We are seeking talented Data & AI Engineers to support the development of an enterprise-grade AI Assistant. This is a high-impact initiative at the intersection of modern data engineering and applied AI. The role focuses on building the data pipeline that transforms unstructured corporate documents into a searchable, intelligent knowledge base powering a Large Language Model (LLM) as well as automating actions such as ticket creation and workflow integrations.
Tasks
Data Engineering
- Build and maintain scalable data pipelines using Databricks and Azure Data Lake Storage Gen2 (ADLS Gen2), ensuring reliability and performance across all pipeline stages.
Data Transformation
- Implement the Medallion Architecture (Raw Silver Gold layers) to clean, normalise, and structure technical documentation for downstream AI consumption.
AI Orchestration
- Design and develop the Reasoning Layer using frameworks such as LangChain or LlamaIndex to manage LLM logic, prompt routing, and tool orchestration.
Search Optimisation
- Manage and tune Vector Databases (e.g. Pinecone, Weaviate, or Azure AI Search) to enable fast and accurate semantic retrieval across the corporate knowledge base.
Integration & Automation
- Develop Azure Apps and Azure Functions to connect the AI system to external enterprise platforms such as Salesforce and SharePoint, enabling end-to-end automation.
Requirements
- 3–4 years in Data Engineering or Software Development with a strong focus on cloud-based data processing.

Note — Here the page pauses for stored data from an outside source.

-- ==== Sys2Proof/Proofs/ControlFlow.lean ====
section
/-! PROOFS. The control flow instructions (spec/41): what a commit and a write to the call stack leave unchanged, the jumps
and skips as commits (R120, R122, R124 to R128), and CALL and RET as the two stack steps (R121, R123). -/

namespace Sys2Proof.Machine

/-! ### Frames -/

theorem Part.same_refl (s : State) (p : Part) : p.same s s := by cases p <;> simp [Part.same]

theorem Part.same_trans {s t u : State} {p : Part} (h : p.same s t) (h' : p.same t u) : p.same s u := by
  cases p
  case index | delayTimer | soundTimer | framebuffer | keypad | shiftSource => exact h'.trans h
  case callStack | randomInput => exact ⟨h'.1.trans h.1, h'.2.trans h.2⟩
  case keyWait => exact ⟨h'.1.trans h.1, h'.2.1.trans h.2.1, h'.2.2.trans h.2.2⟩

namespace Frame

variable {s t u : State} {regs : Reg → Prop} {cells : Nat → Prop} {parts : List Part}

theorem refl (s : State) : Frame s s regs cells parts := ⟨fun _ _ => rfl, fun _ _ => rfl, fun p _ => p.same_refl s⟩

theorem trans (h : Frame s t regs cells parts) (h' : Frame t u regs cells parts) : Frame s u regs cells parts where
  regs y hy := (h'.regs y hy).trans (h.regs y hy)
  cells a ha := (h'.cells a ha).trans (h.cells a ha)
  parts p hp := Part.same_trans (h.parts p hp) (h'.parts p hp)

/-- The commit's own writes, PC and the last result, are outside every frame. -/
theorem commit (h : Frame s u regs cells parts) (a : Word) (r : StepResult) :
    Frame s { u with pc := a, result := r } regs cells parts where
  regs := h.regs
  cells := h.cells
  parts p hp := by
    have hsame := h.parts p hp
    cases p <;> exact hsame

theorem writeCallStack (h : Frame s u regs cells parts) (hmem : Part.callStack ∈ parts) (stack : Vector Word 16)
    (sp : Fin 17) : Frame s { u with stack := stack, sp := sp } regs cells parts where
  regs := h.regs
  cells := h.cells
  parts p hp := by
    have hsame := h.parts p hp
    cases p
    case callStack => exact absurd hmem hp
    all_goals exact hsame

end Frame

/-! ### Jumps and skips (spec/41 R120, R122, R124 to R128) -/

/-- A quiet commit goes on with the given PC and changes nothing else. -/
theorem commit_quiet (a : Word) (s : State) :
    ∃ t, commit Signals.quiet a s = .next t ∧ t.pc = a ∧ ReturnedOk t ∧ Frame s t noReg noCell [] :=
  ⟨_, rfl, rfl, rfl, (Frame.refl s).commit a _⟩

theorem advance_moves_two (s : State) :
    ∃ t, advance s = .next t ∧ PcMoved s t 2 ∧ ReturnedOk t ∧ Frame s t noReg noCell [] := by
  obtain ⟨t, hnext, hpc, hrest⟩ := commit_quiet s.pcNext s
  exact ⟨t, hnext, by rw [PcMoved, hpc, State.pcNext_toNat], hrest⟩

theorem skipIf_moves_four_or_two (c : Prop) [Decidable c] (s : State) :
    ∃ t, skipIf (decide c) s = .next t ∧ PcMoved s t (if c then 4 else 2) ∧ ReturnedOk t ∧
      Frame s t noReg noCell [] := by
  rw [skipIf_eq_commit]
  obtain ⟨t, hnext, hpc, hrest⟩ := commit_quiet (if decide c then s.pcSkip else s.pcNext) s
  refine ⟨t, hnext, ?_, hrest⟩
  rw [PcMoved, hpc]
  by_cases hc : c <;> simp [hc]

/-! ### CALL and RET (spec/41 R121, R123) -/

section CallStack

variable {s t : State} {nnn : Addr} {k : Fin 16}

theorem exec_call_of_lt (h : s.sp.val < 16) (nnn : Addr) :
    ∃ t, exec (.call nnn) s = .next t ∧ StackStep s (.call nnn) t := by
  obtain ⟨hlt, hok⟩ | ⟨hfull, -⟩ := execCall_cases nnn s
  · exact ⟨_, hok, .call nnn hlt⟩
  · omega

theorem exec_ret_of_eq_succ (h : s.sp.val = k.val + 1) : ∃ t, exec .ret s = .next t ∧ StackStep s .ret t := by
  obtain ⟨j, hj, hok⟩ | ⟨hempty, -⟩ := execRet_cases s
  · exact ⟨_, hok, .ret j hj⟩
  · omega

namespace StackStep

theorem returnedOk {i : Instr} (h : StackStep s i t) : ReturnedOk t := by cases h <;> rfl

theorem frame {i : Instr} (h : StackStep s i t) : Frame s t noReg noCell [.callStack] := by
  have hwrites : Frame s { s with stack := t.stack, sp := t.sp, pc := t.pc, result := t.result } noReg noCell
      [.callStack] :=
    ((Frame.refl s).writeCallStack (List.mem_singleton_self _) t.stack t.sp).commit t.pc t.result
  cases h <;> exact hwrites

theorem call_pc (h : StackStep s (.call nnn) t) : t.pc.toNat = nnn.toNat := by
  cases h
  exact addr12_addr_toNat nnn

theorem call_sp (h : StackStep s (.call nnn) t) : t.sp.val = s.sp.val + 1 := by
  cases h
  rfl

/-- The new top entry is the address of the next word (the spec's decision D26). -/
theorem call_top (h : StackStep s (.call nnn) t) (hlt : s.sp.val < 16) :
    (t.stack[s.sp.val]'hlt).toNat = (s.pc.toNat + 2) % 4096 := by
  cases h
  simp

theorem call_other (h : StackStep s (.call nnn) t) (hk : k.val ≠ s.sp.val) : t.stack[k] = s.stack[k] := by
  cases h with
  | call _ hlt => exact Vector.getElem_set_ne hlt k.isLt hk.symm

theorem ret_pc (h : StackStep s .ret t) (hk : s.sp.val = k.val + 1) : t.pc.toNat = s.stack[k].toNat % 4096 := by
  cases h with
  | ret j hj =>
    obtain rfl : j = k := Fin.ext (by omega)
    exact addr12_toNat _

theorem ret_sp (h : StackStep s .ret t) (hk : s.sp.val = k.val + 1) : t.sp.val = k.val := by
  cases h with
  | ret j hj => exact Nat.succ.inj (hj.symm.trans hk)

/-- No entry is cleared (the spec's decision D27). -/
theorem ret_stack (h : StackStep s .ret t) : t.stack = s.stack := by
  cases h
  rfl

end StackStep

end CallStack

end Sys2Proof.Machine

open Sys2Proof Sys2Proof.Machine

/-- Settles O31: the call leaves the return address at the depth it was made at, and the return takes it from there. -/
theorem callThenRetReturns : Obligations.CallThenRetReturns := by
  intro nnn s hlt
  obtain ⟨t, hcall, hst⟩ := exec_call_of_lt hlt nnn
  have hdepth : t.sp.val = (⟨s.sp.val, hlt⟩ : Fin 16).val + 1 := hst.call_sp
  obtain ⟨u, hret, htu⟩ := exec_ret_of_eq_succ hdepth
  have hpc : PcMoved s u 2 := by
    rw [PcMoved, htu.ret_pc hdepth, Fin.getElem_fin, hst.call_top hlt, Nat.mod_mod]
  refine ⟨t, u, hcall, hret, hpc, Fin.ext (htu.ret_sp hdepth), fun k hk => ?_, hst.frame.trans htu.frame⟩
  rw [htu.ret_stack]
  exact hst.call_other hk.ne

/-- Settles O26: SYS is the quiet commit at the next word. -/
theorem sysIsNoOp : Obligations.SysIsNoOp :=
  fun _ s => advance_moves_two s

/-- Settles O27: both jumps are quiet commits; an address field is below 4096 as it stands. -/
theorem jumpsSetPc : Obligations.JumpsSetPc := by
  intro nnn s
  constructor
  · obtain ⟨t, hnext, hpc, hrest⟩ := commit_quiet (addr12 nnn.toNat) s
    exact ⟨t, hnext, by rw [hpc, addr12_addr_toNat], hrest⟩
  · obtain ⟨t, hnext, hpc, hrest⟩ := commit_quiet (addr12 (nnn.toNat + (s.readV 0).toNat)) s
    exact ⟨t, hnext, by rw [hpc, addr12_toNat], hrest⟩

/-- Settles O28: the four forms are one skip with their own condition. -/
theorem skipsCompareRegisters : Obligations.SkipsCompareRegisters :=
  fun x y nn s =>
    ⟨skipIf_moves_four_or_two (s.readV x = nn) s,
      skipIf_moves_four_or_two (s.readV x ≠ nn) s,
      skipIf_moves_four_or_two (s.readV x = s.readV y) s,
      skipIf_moves_four_or_two (s.readV x ≠ s.readV y) s⟩

/-- Settles O29: with room CALL is a stack step, and a full stack is its one fault. -/
theorem callPushesReturnAddress : Obligations.CallPushesReturnAddress := by
  intro nnn s
  constructor
  · intro hlt
    obtain ⟨t, hnext, hst⟩ := exec_call_of_lt hlt nnn
    exact ⟨t, hnext, hst.call_pc, hst.returnedOk, hst.call_sp, hst.call_top hlt, fun _ hk => hst.call_other hk, hst.frame⟩
  · intro hfull
    exact (exec_eq_fault_iff _ s _).2 (.inl ⟨nnn, rfl, hfull, rfl⟩)

/-- Settles O30: with an entry RET is a stack step, and an empty stack is its one fault. -/
theorem retPopsReturnAddress : Obligations.RetPopsReturnAddress := by
  intro s
  constructor
  · intro k hk
    obtain ⟨t, hnext, hst⟩ := exec_ret_of_eq_succ hk
    exact ⟨t, hnext, hst.ret_pc hk, hst.returnedOk, hst.ret_sp hk, hst.ret_stack, hst.frame⟩
  · intro hempty
    exact (exec_eq_fault_iff _ s _).2 (.inr ⟨rfl, hempty, rfl⟩)

end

- Strong proficiency in Databricks and Python; comfortable working across the full data engineering lifecycle.
- Hands-on experience with LLM orchestration frameworks: LangChain, LlamaIndex, or similar.
- Solid understanding of the Azure ecosystem — Storage (ADLS Gen2), Identity (AAD), and Serverless (Azure Functions).
- Familiarity with modern AI coding assistants (GitHub Copilot, Cursor, OpenAI Codex) to accelerate development velocity.